APIとはApplication Programming Interfaceの略であり、「ソフトウェアコンポーネントが互いにやり取りするのに使用するインターフェースの仕様である」と定義されています。最近使われているAPIとは、Web APIの意味で使われていることが多く、Web APIとは「HTT要求メッセージ群とXMLまたはJSON形式などの応答メッセージの構造定義で構成される」と説明されます(Wikipedia「アプリケーションプログラミングインタフェース」から抜粋)。
図1のように、人がウェブページを参照する時には、ブラウザのURLから、もしくは、ページ内のリンクをクリックすることでWebサーバーにHTTPリクエストが発行され、HTTPレスポンスとして人が解読可能なHTMLや画像・動画などのハイパーメディアをウェブページとして返します。同様に、アプリケーションからHTTPでリクエストを発行し、WebサーバーがHTTPでJSONもしくはXML形式でアプリケーションが解読可能なフォーマットでデータだけを返すことがWeb APIの仕組みです。
ユーザー(人)がブラウザからSaaSを利用する場合には、図2のようにブラウザに表示されたウェブページをユーザーインターフェース(以下、UI)としてアプリケーション操作(データの入力や参照)を行います。人がUIを通じてアプリケーション操作を行うという点では、社内設置型(オンプレ)のカスタムアプリケーションと方法に変わりはありません。
一方、人ではなく他のアプリケーションからSaaSデータを連携利用するためには、図3のWeb APIを使った連携を行う必要があります。設置型のカスタムアプリケーションに他のシステムからアクセスする場合には、アプリケーションのデータベースからCSV形式などのファイルに出力する、もしくは直接データベースにODBC、JDBC、ADO.NETといったデータベース接続の標準規格でアクセスを行うことでデータを連携する方法があります。この場合、主要なRDBMSと標準規格によって多くのエンジニアがデータ連携を簡単に行うことができます。

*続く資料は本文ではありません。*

-- ==== Sys2Proof/Syntax.lean ====
section
/-! DEFINITION. Instructions as syntax: the three bytes, the eight kinds of the decoder (30_encoding.md R82), and one
constructor of `Instr` for each row of the opcode table. -/

namespace Sys2Proof

/-- The instruction bytes `w[0], w[1], w[2]` in buffer order (R80). -/
structure InstrBytes where
  w0 : Byte
  w1 : Byte
  w2 : Byte
deriving DecidableEq, Repr

/-- The eight operation kinds (R1, R82). -/
inductive OpKind where
  | imm
  | add
  | stk
  | stm
  | ldm
  | cmp
  | jmp
  | sys
deriving DecidableEq, Repr

/-- What the decoder of R82 answers: one kind with two raw operand bytes. -/
structure Decoded where
  kind  : OpKind
  left  : Byte
  right : Byte
deriving DecidableEq, Repr

/-- The instructions, one constructor per row of the opcode table. Operands are raw bytes: the decoder checks none of
them (R82) and a register identifier is resolved at execute time (R87). The table has four rows for the opcode SYS: the
three known syscall numbers have constructors of their own, and `sys` is the row for every number (as decoded, for a
number that is none of the three). -/
inductive Instr where
  /-- IMM (R140): LEFT = dst, RIGHT = val -/
  | imm (dst val : Byte)
  /-- ADD (R142): LEFT = dst, RIGHT = src -/
  | add (dst src : Byte)
  /-- STK (R160): LEFT = pop, RIGHT = push -/
  | stk (pop push : Byte)
  /-- STM (R166): LEFT = dst, RIGHT = src -/
  | stm (dst src : Byte)
  /-- LDM (R168): LEFT = dst, RIGHT = src -/
  | ldm (dst src : Byte)
  /-- CMP (R190): LEFT = left, RIGHT = right -/
  | cmp (left right : Byte)
  /-- JMP (R195): LEFT = flags, RIGHT = dst -/
  | jmp (flags dst : Byte)
  /-- SYS (R221): LEFT = num, RIGHT = dst -/
  | sys (num dst : Byte)
  /-- SYS.write (R223): LEFT = `cfg.sys.write`, RIGHT = dst -/
  | sysWrite (dst : Byte)
  /-- SYS.read (R226): LEFT = `cfg.sys.read`, RIGHT = dst -/
  | sysRead (dst : Byte)
  /-- SYS.open (R228): LEFT = `cfg.sys.open`, RIGHT = dst -/
  | sysOpen (dst : Byte)
deriving DecidableEq, Repr

end Sys2Proof
end

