-- ==== Sys2Proof/Laws/State.lean ====
section
/-! SUPPORT. One lemma per field per update of the state, so that no proof unfolds a record update. -/

namespace Sys2Proof.Machine

section SetReg
variable (s : State) (r : Reg) (v : Byte)

@[simp] theorem State.setReg_cfg : (s.setReg r v).cfg = s.cfg := rfl
@[simp] theorem State.setReg_params : (s.setReg r v).params = s.params := rfl
@[simp] theorem State.setReg_mem : (s.setReg r v).mem = s.mem.write (s.regAddress r) v := rfl
@[simp] theorem State.setReg_status : (s.setReg r v).status = s.status := rfl
@[simp] theorem State.setReg_hostScript : (s.setReg r v).hostScript = s.hostScript := rfl
@[simp] theorem State.setReg_hostLog : (s.setReg r v).hostLog = s.hostLog := rfl
@[simp] theorem State.setReg_regAddress (q : Reg) : (s.setReg r v).regAddress q = s.regAddress q := rfl
@[simp] theorem State.setReg_regOf (w : Byte) : (s.setReg r v).regOf w = s.regOf w := rfl

end SetReg

section SetRam
variable (s : State) (o v : Byte)

@[simp] theorem State.setRam_cfg : (s.setRam o v).cfg = s.cfg := rfl
@[simp] theorem State.setRam_params : (s.setRam o v).params = s.params := rfl
@[simp] theorem State.setRam_mem : (s.setRam o v).mem = s.mem.write (ramAddress o) v := rfl
@[simp] theorem State.setRam_status : (s.setRam o v).status = s.status := rfl
@[simp] theorem State.setRam_hostScript : (s.setRam o v).hostScript = s.hostScript := rfl
@[simp] theorem State.setRam_hostLog : (s.setRam o v).hostLog = s.hostLog := rfl
@[simp] theorem State.setRam_regAddress (q : Reg) : (s.setRam o v).regAddress q = s.regAddress q := rfl
@[simp] theorem State.setRam_regOf (w : Byte) : (s.setRam o v).regOf w = s.regOf w := rfl

end SetRam

section TakeFault
variable (f : FaultClass) (oldIp : Byte) (s : State)

@[simp] theorem takeFault_cfg : (takeFault f oldIp s).cfg = s.cfg := rfl
@[simp] theorem takeFault_params : (takeFault f oldIp s).params = s.params := rfl
@[simp] theorem takeFault_mem : (takeFault f oldIp s).mem = s.mem := rfl
@[simp] theorem takeFault_status : (takeFault f oldIp s).status = .faulted f oldIp := rfl
@[simp] theorem takeFault_hostScript : (takeFault f oldIp s).hostScript = s.hostScript := rfl
@[simp] theorem takeFault_hostLog : (takeFault f oldIp s).hostLog = s.hostLog := rfl
@[simp] theorem takeFault_reg (r : Reg) : (takeFault f oldIp s).reg r = s.reg r := rfl
@[simp] theorem takeFault_ram (o : Byte) : (takeFault f oldIp s).ram o = s.ram o := rfl

end TakeFault

section AfterHostCall
variable (s : State) (req : HostRequest)

@[simp] theorem State.afterHostCall_cfg : (s.afterHostCall req).cfg = s.cfg := rfl
@[simp] theorem State.afterHostCall_params : (s.afterHostCall req).params = s.params := rfl
@[simp] theorem State.afterHostCall_mem : (s.afterHostCall req).mem = s.mem := rfl
@[simp] theorem State.afterHostCall_status : (s.afterHostCall req).status = s.status := rfl
@[simp] theorem State.afterHostCall_hostScript : (s.afterHostCall req).hostScript = s.hostScript.tail := rfl
@[simp] theorem State.afterHostCall_hostLog : (s.afterHostCall req).hostLog = s.hostLog ++ [req] := rfl
@[simp] theorem State.afterHostCall_reg (r : Reg) : (s.afterHostCall req).reg r = s.reg r := rfl
@[simp] theorem State.afterHostCall_ram (o : Byte) : (s.afterHostCall req).ram o = s.ram o := rfl
@[simp] theorem State.afterHostCall_regAddress (r : Reg) : (s.afterHostCall req).regAddress r = s.regAddress r := rfl
@[simp] theorem State.afterHostCall_regOf (v : Byte) : (s.afterHostCall req).regOf v = s.regOf v := rfl

end AfterHostCall

section PlaceInstr
variable (s : State) (n : Byte) (w : InstrBytes)

@[simp] theorem State.placeInstr_cfg : (s.placeInstr n w).cfg = s.cfg := rfl
@[simp] theorem State.placeInstr_params : (s.placeInstr n w).params = s.params := rfl
@[simp] theorem State.placeInstr_status : (s.placeInstr n w).status = s.status := rfl
@[simp] theorem State.placeInstr_hostScript : (s.placeInstr n w).hostScript = s.hostScript := rfl
@[simp] theorem State.placeInstr_hostLog : (s.placeInstr n w).hostLog = s.hostLog := rfl

end PlaceInstr

end Sys2Proof.Machine
end

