/-- JP5: taken on a shared bit. -/
theorem test_jmp_taken :
    after (step (session [(0, 0x16), (1, 0x05), (2, 0x04), (0x403, 0x07), (0x406, 0x04)] [])) (fun t => t.reg .i) =
      some 0x07 := by decide

/-- JP8: not taken, a bad dst is not resolved. -/
theorem test_jmp_not_taken_bad_dst :
    after (step (session [(9, 0x16), (10, 0x01), (11, 0x09), (0x405, 0x03), (0x406, 0x04)] []))
      (fun t => (t.reg .i, t.status)) = some (0x04, .running) := by decide

/-- FP3, SY22: the syscall number is checked before dst. -/
theorem test_sys_unknown_number :
    after (step (session [(0, 0x17), (1, 0x09)] [])) (fun t => (t.hostLog, t.status)) =
      some ([], .faulted (.unrecognizedSyscall 0x09) 0x00) := by decide

/-- SY4: the slice is clamped to one byte. -/
theorem test_sysWrite_clamps :
    after (step (session [(0, 0x17), (1, 0x03), (2, 0x04), (0x3FF, 0x55), (0x400, 0x01), (0x401, 0xFF), (0x402, 0x0A)]
      [.answer (.ok 1 [])])) (fun t => (t.hostLog, t.reg .d, t.status)) =
      some ([.writeReq 1 [0x55]], 0x01, .running) := by decide

/-- SY7: dst none faults after the host write. -/
theorem test_sysWrite_none_dst :
    after (step (session [(0, 0x17), (1, 0x03), (0x320, 0x48), (0x321, 0x69), (0x400, 0x01), (0x401, 0x20), (0x402, 0x02)]
      [.answer (.ok 2 [])])) (fun t => (t.hostLog, t.status)) =
      some ([.writeReq 1 [0x48, 0x69]], .faulted (.unknownRegister 0x00) 0x00) := by decide

/-- SY11: two bytes at the end of the window; the host offered more than asked for. -/
theorem test_sysRead_clamps :
    after (step (session [(0, 0x17), (1, 0x02), (2, 0x04), (0x401, 0xFE), (0x402, 0x10)]
      [.answer (.ok 0 [0x01, 0x02, 0x03])])) (fun t => (t.hostLog, t.ram 0xFE, t.ram 0xFF, t.reg .a, t.reg .d)) =
      some ([.readReq 0 2], 0x01, 0x02, 0x00, 0x02) := by decide

/-- SY14: the byte stays when dst faults. -/
theorem test_sysRead_bad_dst :
    after (step (session [(0, 0x17), (1, 0x02), (2, 0x09), (0x401, 0x40), (0x402, 0x04)]
      [.answer (.ok 0 [0x61])])) (fun t => (t.ram 0x40, t.ram 0x41, t.status)) =
      some (0x61, 0x00, .faulted (.unknownRegister 0x09) 0x00) := by decide

/-- SY17: a descriptor of 256 faults and dst keeps its value. -/
theorem test_sysOpen_wide_descriptor :
    after (step (session [(0, 0x17), (1, 0x01), (2, 0x04), (0x350, 0x66), (0x400, 0x50), (0x403, 0x09)]
      [.answer (.ok 256 [])])) (fun t => (t.hostLog, t.reg .d, t.status)) =
      some ([.openReq [0x66] 0 0], 0x09, .faulted (.generic (.descriptorTooWide 256)) 0x00) := by decide

/-- SY20, FP4: an unterminated path faults before the host call and before dst. -/
theorem test_sysOpen_unterminated :
    after (step (session [(0, 0x17), (1, 0x01), (0x3FC, 0x41), (0x3FD, 0x41), (0x3FE, 0x41), (0x3FF, 0x41), (0x400, 0xFC)]
      [])) (fun t => (t.hostLog, t.status)) =
      some ([], .faulted (.generic (.unterminatedString 0xFC)) 0x00) := by decide

/-- The numbering of R260. -/
theorem test_fault_codes :
    (FaultClass.unknownRegister 0x09).code = 1 ∧ (FaultClass.unrecognizedOpcode 0x18).code = 2 ∧
    (FaultClass.addressOutOfRange 0x407).code = 3 ∧ (FaultClass.unrecognizedSyscall 0x09).code = 4 ∧
    (FaultClass.generic .ipOverflow).code = 5 ∧ (FaultClass.generic .ipOverflow).subReason = some 1 ∧
    (FaultClass.generic (.unterminatedString 0xFC)).subReason = some 2 ∧
    (FaultClass.generic (.descriptorTooWide 256)).subReason = some 3 ∧
    (FaultClass.generic .ipOverflow).info = 255 ∧ (FaultClass.generic (.descriptorTooWide 256)).info = 256 := by decide

/-! ## Witnesses: concrete states and operands that meet an obligation's hypotheses, at the edges of its clauses -/

theorem witness_DecoderSelectsKindByOpcode :
    Config.tcfg.op.toList.Nodup ∧
    (InstrBytes.get { w0 := 0x17, w1 := 0x00, w2 := 0xFF } 0 = Config.tcfg.op.ofKind .sys) ∧
    (∀ k, InstrBytes.get { w0 := 0x18, w1 := 0x10, w2 := 0x10 } 0 ≠ Config.tcfg.op.ofKind k) :=
  ⟨by decide, rfl, fun k => by cases k <;> decide⟩

/-- EX6: the permutation that takes field order (0, 1, 2) to (2, 0, 1). -/
theorem witness_DecodeUnchangedByConsistentPermutation :
    ∃ p : Equiv.Perm (Fin 3), p 0 = 2 ∧ p 1 = 0 ∧ p 2 = 1 ∧
      ∀ k, InstrBytes.get { w0 := 0x01, w1 := 0x05, w2 := 0x10 } (p k) =
        InstrBytes.get { w0 := 0x10, w1 := 0x01, w2 := 0x05 } k :=
  ⟨⟨fun k => k + 2, fun k => k + 1, by decide, by decide⟩, rfl, rfl, rfl, by decide⟩
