-- ==== Sys2Proof/WellFormed.lean ====
section
/-! DEFINITION. Which instructions, scanlines and listings are well formed (30_encoding R56, R58, R69). -/

namespace Sys2Proof

/-- Every filter type is well formed: it has no operand field to be wrong (30_encoding R62). -/
def Instr.wf : Instr → Bool
  | .none => true
  | .sub => true
  | .up => true
  | .avg => true
  | .paeth => true

/-- A scanline of a job whose scan length is len carries exactly len data bytes (30_encoding R56, R58). -/
def Scanline.wf (len : Nat) (sc : Scanline) : Bool :=
  sc.instr.wf && sc.data.length == len

/-- A listing line is well formed for the scan length len: exactly len data bytes follow a mnemonic or an FT byte, and
pad bytes are free (30_encoding R69). -/
def ListingLine.wf (len : Nat) : ListingLine → Bool
  | .row sc => sc.wf len
  | .ft _ data => data.length == len
  | .pad _ => true

/-- The values of the image line fit the registers they are written to (10_state R14; 30_encoding R69). -/
def ImageLine.wf (im : ImageLine) : Bool :=
  decide (im.width < 2 ^ 32) && decide (im.height < 2 ^ 32) && decide (im.bitDepth < 2 ^ 8) && decide (im.colorType < 2 ^ 8)

/-- A listing is well formed for the scan length len (30_encoding R69). -/
def Listing.wf (len : Nat) (l : Listing) : Bool :=
  l.image.wf && l.lines.all (·.wf len)

end Sys2Proof
end

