-- ==== Sys2Proof/Machine/Predictors.lean ====
section
/-! DEFINITION. The predictors of 41_defilter R84, R90 and R91, computed in ℤ. -/

namespace Sys2Proof.Machine

/-- The Average predictor: floor(((a + b) mod 2^AVG_SUM_WIDTH) / 2) (41_defilter R90). -/
def avgPredictor (aw : AvgSumWidth) (a b : Byte) : Int :=
  ((byteInt a + byteInt b) % 2 ^ aw.bits) / 2

/-- The Paeth predictor function, ties in the order a, b, c (41_defilter R91). -/
def paeth (a b c : Byte) : Byte :=
  let pa := (byteInt b - byteInt c).natAbs
  let pb := (byteInt a - byteInt c).natAbs
  let pc := ((byteInt a - byteInt c) + (byteInt b - byteInt c)).natAbs
  if pa ≤ pb ∧ pa ≤ pc then a
  else if pb ≤ pc then b
  else c

/-- The predictor by filter type, the table of 41_defilter R84 (used by the job function of R86). -/
def predictor (aw : AvgSumWidth) (ft : Instr) (a b c : Byte) : Int :=
  match ft with
  | .none => 0
  | .sub => byteInt a
  | .up => byteInt b
  | .avg => avgPredictor aw a b
  | .paeth => byteInt (paeth a b c)

end Sys2Proof.Machine
end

しかし、SaaSに他システムからアクセスする場合には、SaaS内のデータベースに外部からアクセスすることは当然できません。そのため、Web APIがSaaSを運営するサービス事業者から提供されておりWeb APIを通じてデータ連携を行います。冒頭の「API」というキーワードは、この「SaaS・Webサービスのデータをアプリケーション間で利用するためのWeb API」の利用のことを指しています。Web APIは大変便利な反面、個々のSaaS、Webサービスごとに異なるAPI仕様が発生してしまうこと、JDBC、ODBCのような業界標準ができていないという困難を生んでいます。
APIがもたらす拡張されたデータ連携の価値
最近では、SaaSの導入が進みWeb APIを使ったデータ連携が可能となると、データ連携のメリットは自社内だけではなく、外部を巻き込んだエコシステムで語られることとなっています。自社では競争力の源泉となるコアビジネスの機能をアプリケーションとして実装し、付随する機能はAPI連携で外部から補完することでコアの価値と多様な付随機能を効率よく両立することができます。複数のアプリケーションのWeb APIを組み合わせてまったく新しいサービスを提供するマッシュアップも盛んになっています。このような「オープンイノベーション」を使った拡張的なサードパーティエコシステムが形成されています。これが「APIエコノミー」と呼ばれるものです。ここにはパソコンから利用するアプリケーションだけでなく、モバイルアプリケーション、センサーやスマートデバイスを用いたIoT、APIバンキングなどの決済手段、シェアドエコノミーなど幅広い製品やサービスがAPIを通じて繋げられ、新しい価値を生みだしています。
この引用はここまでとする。